-- YOUR TASK --
Lift out, unaltered, the lines of the material below between the line holding "(s.isMemory (s.tailPa q)" and the line holding "(st ≠ .faulted", counting both.

▼▼▼

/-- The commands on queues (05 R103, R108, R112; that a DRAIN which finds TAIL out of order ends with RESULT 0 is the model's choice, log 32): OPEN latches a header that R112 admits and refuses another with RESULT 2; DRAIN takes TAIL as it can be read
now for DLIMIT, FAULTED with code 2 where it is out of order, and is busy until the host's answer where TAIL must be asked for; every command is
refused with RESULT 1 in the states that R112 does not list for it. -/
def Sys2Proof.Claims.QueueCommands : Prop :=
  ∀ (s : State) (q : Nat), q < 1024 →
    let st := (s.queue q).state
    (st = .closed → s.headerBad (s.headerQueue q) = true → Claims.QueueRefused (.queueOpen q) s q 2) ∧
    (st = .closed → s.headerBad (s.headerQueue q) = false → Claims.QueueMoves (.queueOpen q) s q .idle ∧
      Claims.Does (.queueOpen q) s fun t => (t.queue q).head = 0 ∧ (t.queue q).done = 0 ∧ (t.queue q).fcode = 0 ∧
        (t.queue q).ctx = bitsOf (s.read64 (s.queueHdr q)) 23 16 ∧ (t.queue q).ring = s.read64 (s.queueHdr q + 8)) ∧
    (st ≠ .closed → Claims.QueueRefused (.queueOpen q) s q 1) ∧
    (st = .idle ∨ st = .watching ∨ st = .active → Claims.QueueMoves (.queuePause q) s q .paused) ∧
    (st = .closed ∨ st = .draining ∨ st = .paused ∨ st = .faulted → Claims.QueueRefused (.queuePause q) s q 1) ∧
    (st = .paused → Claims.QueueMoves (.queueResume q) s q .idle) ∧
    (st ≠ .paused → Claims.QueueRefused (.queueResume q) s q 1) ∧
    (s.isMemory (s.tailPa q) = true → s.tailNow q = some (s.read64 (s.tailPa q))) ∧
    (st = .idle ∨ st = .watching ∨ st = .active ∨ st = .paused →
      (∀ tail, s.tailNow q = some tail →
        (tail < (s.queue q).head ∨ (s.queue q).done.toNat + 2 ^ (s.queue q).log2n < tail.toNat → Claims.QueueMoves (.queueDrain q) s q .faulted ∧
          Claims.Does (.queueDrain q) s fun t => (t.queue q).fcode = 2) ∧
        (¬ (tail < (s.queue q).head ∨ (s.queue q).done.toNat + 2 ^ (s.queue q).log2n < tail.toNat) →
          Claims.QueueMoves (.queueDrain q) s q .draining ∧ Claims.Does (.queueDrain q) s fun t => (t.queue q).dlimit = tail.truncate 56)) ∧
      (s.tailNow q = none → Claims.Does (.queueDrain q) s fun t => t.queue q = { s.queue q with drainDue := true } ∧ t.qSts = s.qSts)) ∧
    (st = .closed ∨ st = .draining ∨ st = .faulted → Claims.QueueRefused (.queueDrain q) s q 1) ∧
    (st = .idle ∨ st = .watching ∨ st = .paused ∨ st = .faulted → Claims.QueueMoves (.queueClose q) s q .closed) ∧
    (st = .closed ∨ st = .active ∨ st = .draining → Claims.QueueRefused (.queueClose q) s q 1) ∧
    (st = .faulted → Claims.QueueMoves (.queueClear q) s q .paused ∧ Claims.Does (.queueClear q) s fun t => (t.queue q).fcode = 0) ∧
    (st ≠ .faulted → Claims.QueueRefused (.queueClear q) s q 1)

▲▲▲
▼▼▼

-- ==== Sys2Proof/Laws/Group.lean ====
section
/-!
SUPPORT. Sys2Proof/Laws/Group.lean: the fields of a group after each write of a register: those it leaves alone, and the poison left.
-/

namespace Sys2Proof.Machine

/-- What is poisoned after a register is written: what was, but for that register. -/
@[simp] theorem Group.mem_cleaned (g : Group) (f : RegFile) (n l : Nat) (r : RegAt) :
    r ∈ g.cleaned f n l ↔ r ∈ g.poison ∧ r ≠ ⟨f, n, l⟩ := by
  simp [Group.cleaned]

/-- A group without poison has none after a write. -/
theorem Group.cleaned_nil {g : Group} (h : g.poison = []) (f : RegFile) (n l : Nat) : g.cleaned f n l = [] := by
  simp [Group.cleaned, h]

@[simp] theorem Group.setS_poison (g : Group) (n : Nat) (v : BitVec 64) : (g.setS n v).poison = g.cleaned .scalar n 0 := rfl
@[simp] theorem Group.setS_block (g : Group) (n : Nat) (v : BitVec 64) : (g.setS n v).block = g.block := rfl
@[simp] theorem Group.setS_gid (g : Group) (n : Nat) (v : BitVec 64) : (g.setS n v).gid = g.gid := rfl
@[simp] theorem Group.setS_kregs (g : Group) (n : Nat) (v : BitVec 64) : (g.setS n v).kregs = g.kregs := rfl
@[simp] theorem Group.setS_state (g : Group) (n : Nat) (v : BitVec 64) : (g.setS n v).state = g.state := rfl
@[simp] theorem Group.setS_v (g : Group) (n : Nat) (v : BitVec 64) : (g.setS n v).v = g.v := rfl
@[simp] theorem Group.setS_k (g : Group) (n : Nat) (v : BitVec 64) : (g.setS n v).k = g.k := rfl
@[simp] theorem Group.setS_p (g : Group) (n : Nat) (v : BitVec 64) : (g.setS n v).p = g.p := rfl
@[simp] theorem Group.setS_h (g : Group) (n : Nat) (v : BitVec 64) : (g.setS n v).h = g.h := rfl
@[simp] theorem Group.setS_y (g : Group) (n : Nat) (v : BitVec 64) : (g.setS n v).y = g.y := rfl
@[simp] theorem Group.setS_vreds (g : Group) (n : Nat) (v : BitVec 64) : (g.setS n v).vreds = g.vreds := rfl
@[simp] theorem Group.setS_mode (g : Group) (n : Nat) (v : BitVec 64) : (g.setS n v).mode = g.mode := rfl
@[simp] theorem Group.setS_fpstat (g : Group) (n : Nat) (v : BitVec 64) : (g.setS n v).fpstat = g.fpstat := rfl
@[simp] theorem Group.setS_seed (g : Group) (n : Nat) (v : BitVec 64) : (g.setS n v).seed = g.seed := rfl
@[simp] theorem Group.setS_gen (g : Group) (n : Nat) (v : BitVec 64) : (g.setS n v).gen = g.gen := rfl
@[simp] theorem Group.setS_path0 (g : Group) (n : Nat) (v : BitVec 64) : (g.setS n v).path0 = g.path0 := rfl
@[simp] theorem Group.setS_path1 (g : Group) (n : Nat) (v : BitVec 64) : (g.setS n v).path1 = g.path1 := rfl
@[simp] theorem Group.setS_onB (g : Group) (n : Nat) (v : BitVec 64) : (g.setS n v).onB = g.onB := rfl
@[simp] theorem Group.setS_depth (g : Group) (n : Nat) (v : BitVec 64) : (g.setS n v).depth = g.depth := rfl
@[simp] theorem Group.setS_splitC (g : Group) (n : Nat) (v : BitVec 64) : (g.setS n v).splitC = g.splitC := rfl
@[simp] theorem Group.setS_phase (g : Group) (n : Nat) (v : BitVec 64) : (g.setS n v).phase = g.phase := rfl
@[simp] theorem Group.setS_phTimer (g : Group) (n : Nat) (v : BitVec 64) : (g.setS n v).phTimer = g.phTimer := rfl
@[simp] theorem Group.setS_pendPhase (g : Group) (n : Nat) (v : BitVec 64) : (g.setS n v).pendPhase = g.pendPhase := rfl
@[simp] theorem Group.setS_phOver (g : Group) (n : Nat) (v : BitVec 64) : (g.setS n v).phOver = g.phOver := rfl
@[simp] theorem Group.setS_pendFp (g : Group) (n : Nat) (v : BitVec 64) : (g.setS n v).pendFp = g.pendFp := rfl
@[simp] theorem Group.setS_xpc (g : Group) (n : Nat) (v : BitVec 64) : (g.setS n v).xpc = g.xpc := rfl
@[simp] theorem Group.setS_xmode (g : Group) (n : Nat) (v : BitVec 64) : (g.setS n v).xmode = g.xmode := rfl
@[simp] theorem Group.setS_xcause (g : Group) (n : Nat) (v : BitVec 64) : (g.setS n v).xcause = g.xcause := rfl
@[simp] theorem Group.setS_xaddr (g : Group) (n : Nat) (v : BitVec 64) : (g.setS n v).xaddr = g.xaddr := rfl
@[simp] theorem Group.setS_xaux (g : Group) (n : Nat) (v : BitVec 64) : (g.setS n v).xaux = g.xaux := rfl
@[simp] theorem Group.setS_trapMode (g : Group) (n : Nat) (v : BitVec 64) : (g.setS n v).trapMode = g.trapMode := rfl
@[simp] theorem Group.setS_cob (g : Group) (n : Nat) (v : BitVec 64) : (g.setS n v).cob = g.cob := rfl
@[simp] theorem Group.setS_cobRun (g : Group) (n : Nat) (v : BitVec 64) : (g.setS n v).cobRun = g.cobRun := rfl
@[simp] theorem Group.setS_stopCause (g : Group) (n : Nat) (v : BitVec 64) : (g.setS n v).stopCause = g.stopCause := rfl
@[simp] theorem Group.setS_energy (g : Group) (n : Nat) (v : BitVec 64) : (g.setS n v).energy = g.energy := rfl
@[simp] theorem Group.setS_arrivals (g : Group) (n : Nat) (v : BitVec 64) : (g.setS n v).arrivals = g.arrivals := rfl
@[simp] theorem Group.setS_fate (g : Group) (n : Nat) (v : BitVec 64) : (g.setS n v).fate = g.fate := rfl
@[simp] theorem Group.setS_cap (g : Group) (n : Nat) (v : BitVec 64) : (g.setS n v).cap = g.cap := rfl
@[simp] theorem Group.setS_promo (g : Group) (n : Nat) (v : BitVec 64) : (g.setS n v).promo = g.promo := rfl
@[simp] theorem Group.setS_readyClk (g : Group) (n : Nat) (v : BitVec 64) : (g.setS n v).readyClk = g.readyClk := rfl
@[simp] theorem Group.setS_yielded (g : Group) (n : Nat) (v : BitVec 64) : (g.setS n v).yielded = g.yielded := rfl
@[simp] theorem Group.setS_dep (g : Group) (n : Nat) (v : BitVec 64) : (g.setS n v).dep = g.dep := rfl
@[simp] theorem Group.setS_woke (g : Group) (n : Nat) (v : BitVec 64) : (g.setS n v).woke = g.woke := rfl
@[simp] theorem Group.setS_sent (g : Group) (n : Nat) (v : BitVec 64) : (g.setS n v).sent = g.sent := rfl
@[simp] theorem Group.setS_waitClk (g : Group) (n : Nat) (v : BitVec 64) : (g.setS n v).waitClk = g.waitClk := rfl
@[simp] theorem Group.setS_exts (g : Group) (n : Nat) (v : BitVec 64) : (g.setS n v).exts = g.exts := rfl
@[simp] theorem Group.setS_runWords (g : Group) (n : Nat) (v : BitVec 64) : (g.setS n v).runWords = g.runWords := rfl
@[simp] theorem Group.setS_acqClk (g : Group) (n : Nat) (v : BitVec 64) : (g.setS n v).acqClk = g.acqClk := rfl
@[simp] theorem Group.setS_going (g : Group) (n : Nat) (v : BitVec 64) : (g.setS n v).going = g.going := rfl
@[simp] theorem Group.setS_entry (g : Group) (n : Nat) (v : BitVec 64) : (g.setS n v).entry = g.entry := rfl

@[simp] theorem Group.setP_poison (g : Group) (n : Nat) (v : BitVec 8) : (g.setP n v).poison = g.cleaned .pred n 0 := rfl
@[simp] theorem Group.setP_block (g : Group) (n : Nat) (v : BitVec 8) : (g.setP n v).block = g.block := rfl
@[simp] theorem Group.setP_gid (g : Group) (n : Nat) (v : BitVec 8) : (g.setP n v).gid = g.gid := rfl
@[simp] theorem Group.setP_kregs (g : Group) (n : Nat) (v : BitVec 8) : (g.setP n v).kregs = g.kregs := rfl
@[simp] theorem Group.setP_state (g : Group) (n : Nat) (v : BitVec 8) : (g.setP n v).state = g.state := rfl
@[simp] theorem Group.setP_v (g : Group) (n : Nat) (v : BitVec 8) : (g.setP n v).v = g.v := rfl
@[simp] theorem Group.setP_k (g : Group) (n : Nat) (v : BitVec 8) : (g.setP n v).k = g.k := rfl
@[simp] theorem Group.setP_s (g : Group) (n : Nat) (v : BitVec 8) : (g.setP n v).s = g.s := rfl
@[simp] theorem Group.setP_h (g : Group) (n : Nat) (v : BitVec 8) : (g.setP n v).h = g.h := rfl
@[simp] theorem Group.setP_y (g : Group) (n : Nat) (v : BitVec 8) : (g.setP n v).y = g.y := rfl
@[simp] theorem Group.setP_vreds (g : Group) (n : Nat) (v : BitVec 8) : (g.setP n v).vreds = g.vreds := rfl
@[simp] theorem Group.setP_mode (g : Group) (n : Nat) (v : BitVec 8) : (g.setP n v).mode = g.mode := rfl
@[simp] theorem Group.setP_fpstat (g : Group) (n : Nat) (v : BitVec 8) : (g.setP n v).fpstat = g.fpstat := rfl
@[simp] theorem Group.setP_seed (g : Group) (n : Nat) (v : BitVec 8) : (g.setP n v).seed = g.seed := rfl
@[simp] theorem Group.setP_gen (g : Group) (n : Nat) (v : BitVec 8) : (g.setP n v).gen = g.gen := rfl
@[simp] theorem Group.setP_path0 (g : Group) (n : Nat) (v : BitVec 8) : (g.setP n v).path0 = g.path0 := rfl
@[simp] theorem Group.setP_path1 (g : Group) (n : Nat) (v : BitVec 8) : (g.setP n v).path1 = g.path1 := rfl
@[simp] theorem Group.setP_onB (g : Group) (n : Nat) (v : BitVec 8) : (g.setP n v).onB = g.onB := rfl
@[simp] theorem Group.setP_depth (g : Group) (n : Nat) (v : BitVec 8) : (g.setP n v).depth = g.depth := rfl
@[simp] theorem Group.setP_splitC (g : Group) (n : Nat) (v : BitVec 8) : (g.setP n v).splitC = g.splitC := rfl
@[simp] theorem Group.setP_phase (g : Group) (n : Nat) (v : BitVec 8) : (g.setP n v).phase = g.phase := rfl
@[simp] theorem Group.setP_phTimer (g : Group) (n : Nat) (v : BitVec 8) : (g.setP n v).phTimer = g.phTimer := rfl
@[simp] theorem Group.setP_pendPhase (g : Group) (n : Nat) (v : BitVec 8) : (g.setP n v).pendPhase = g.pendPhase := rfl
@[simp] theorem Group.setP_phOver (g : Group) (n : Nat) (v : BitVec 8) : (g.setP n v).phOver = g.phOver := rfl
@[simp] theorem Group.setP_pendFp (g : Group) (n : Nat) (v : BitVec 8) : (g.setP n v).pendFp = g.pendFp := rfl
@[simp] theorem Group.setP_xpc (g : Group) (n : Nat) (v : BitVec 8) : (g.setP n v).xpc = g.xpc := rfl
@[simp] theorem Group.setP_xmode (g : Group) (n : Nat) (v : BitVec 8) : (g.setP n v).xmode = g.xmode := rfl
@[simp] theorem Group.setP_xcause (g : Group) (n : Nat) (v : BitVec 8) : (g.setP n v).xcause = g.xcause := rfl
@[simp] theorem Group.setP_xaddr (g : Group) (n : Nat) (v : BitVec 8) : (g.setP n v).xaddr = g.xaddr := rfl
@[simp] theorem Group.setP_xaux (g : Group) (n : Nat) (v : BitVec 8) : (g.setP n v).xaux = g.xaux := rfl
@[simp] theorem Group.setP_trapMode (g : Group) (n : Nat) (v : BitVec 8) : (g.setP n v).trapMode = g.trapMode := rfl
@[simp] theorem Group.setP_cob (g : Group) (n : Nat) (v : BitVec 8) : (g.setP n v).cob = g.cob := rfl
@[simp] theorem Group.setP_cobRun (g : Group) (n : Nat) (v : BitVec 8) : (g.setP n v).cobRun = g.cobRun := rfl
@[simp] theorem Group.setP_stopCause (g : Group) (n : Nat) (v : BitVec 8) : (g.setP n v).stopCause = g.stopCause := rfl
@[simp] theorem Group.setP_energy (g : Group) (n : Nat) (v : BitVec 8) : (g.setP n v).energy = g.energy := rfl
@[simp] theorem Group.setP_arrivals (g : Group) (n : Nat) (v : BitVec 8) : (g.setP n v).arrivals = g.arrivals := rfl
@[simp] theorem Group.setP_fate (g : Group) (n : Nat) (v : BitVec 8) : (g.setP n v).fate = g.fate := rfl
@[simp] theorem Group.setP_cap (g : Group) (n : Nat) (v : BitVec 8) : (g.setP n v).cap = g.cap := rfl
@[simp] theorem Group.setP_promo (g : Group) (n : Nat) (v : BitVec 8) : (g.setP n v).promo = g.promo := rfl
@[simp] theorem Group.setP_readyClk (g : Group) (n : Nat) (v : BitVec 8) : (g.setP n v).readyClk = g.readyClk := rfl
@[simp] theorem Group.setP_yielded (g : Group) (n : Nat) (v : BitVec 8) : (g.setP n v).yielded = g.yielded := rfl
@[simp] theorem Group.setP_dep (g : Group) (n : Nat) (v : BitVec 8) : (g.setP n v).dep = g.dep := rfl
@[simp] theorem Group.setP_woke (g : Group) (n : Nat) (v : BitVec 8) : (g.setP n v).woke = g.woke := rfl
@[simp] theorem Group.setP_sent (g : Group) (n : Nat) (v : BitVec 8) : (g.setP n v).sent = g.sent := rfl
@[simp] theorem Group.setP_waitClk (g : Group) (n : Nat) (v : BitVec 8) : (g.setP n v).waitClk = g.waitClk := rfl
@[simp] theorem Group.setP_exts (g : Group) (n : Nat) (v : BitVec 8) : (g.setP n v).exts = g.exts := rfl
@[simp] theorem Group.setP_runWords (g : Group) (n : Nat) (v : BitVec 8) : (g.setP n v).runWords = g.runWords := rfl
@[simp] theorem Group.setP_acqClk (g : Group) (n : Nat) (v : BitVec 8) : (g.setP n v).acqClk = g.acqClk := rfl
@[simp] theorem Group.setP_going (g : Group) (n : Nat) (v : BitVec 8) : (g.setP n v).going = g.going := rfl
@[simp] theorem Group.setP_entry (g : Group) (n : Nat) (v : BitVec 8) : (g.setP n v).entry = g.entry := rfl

▲▲▲

-- TASK SOLUTION --
    (s.isMemory (s.tailPa q) = true → s.tailNow q = some (s.read64 (s.tailPa q))) ∧
    (st = .idle ∨ st = .watching ∨ st = .active ∨ st = .paused →
      (∀ tail, s.tailNow q = some tail →
        (tail < (s.queue q).head ∨ (s.queue q).done.toNat + 2 ^ (s.queue q).log2n < tail.toNat → Claims.QueueMoves (.queueDrain q) s q .faulted ∧
          Claims.Does (.queueDrain q) s fun t => (t.queue q).fcode = 2) ∧
        (¬ (tail < (s.queue q).head ∨ (s.queue q).done.toNat + 2 ^ (s.queue q).log2n < tail.toNat) →
          Claims.QueueMoves (.queueDrain q) s q .draining ∧ Claims.Does (.queueDrain q) s fun t => (t.queue q).dlimit = tail.truncate 56)) ∧
      (s.tailNow q = none → Claims.Does (.queueDrain q) s fun t => t.queue q = { s.queue q with drainDue := true } ∧ t.qSts = s.qSts)) ∧
    (st = .closed ∨ st = .draining ∨ st = .faulted → Claims.QueueRefused (.queueDrain q) s q 1) ∧
    (st = .idle ∨ st = .watching ∨ st = .paused ∨ st = .faulted → Claims.QueueMoves (.queueClose q) s q .closed) ∧
    (st = .closed ∨ st = .active ∨ st = .draining → Claims.QueueRefused (.queueClose q) s q 1) ∧
    (st = .faulted → Claims.QueueMoves (.queueClear q) s q .paused ∧ Claims.Does (.queueClear q) s fun t => (t.queue q).fcode = 0) ∧
    (st ≠ .faulted → Claims.QueueRefused (.queueClear q) s q 1)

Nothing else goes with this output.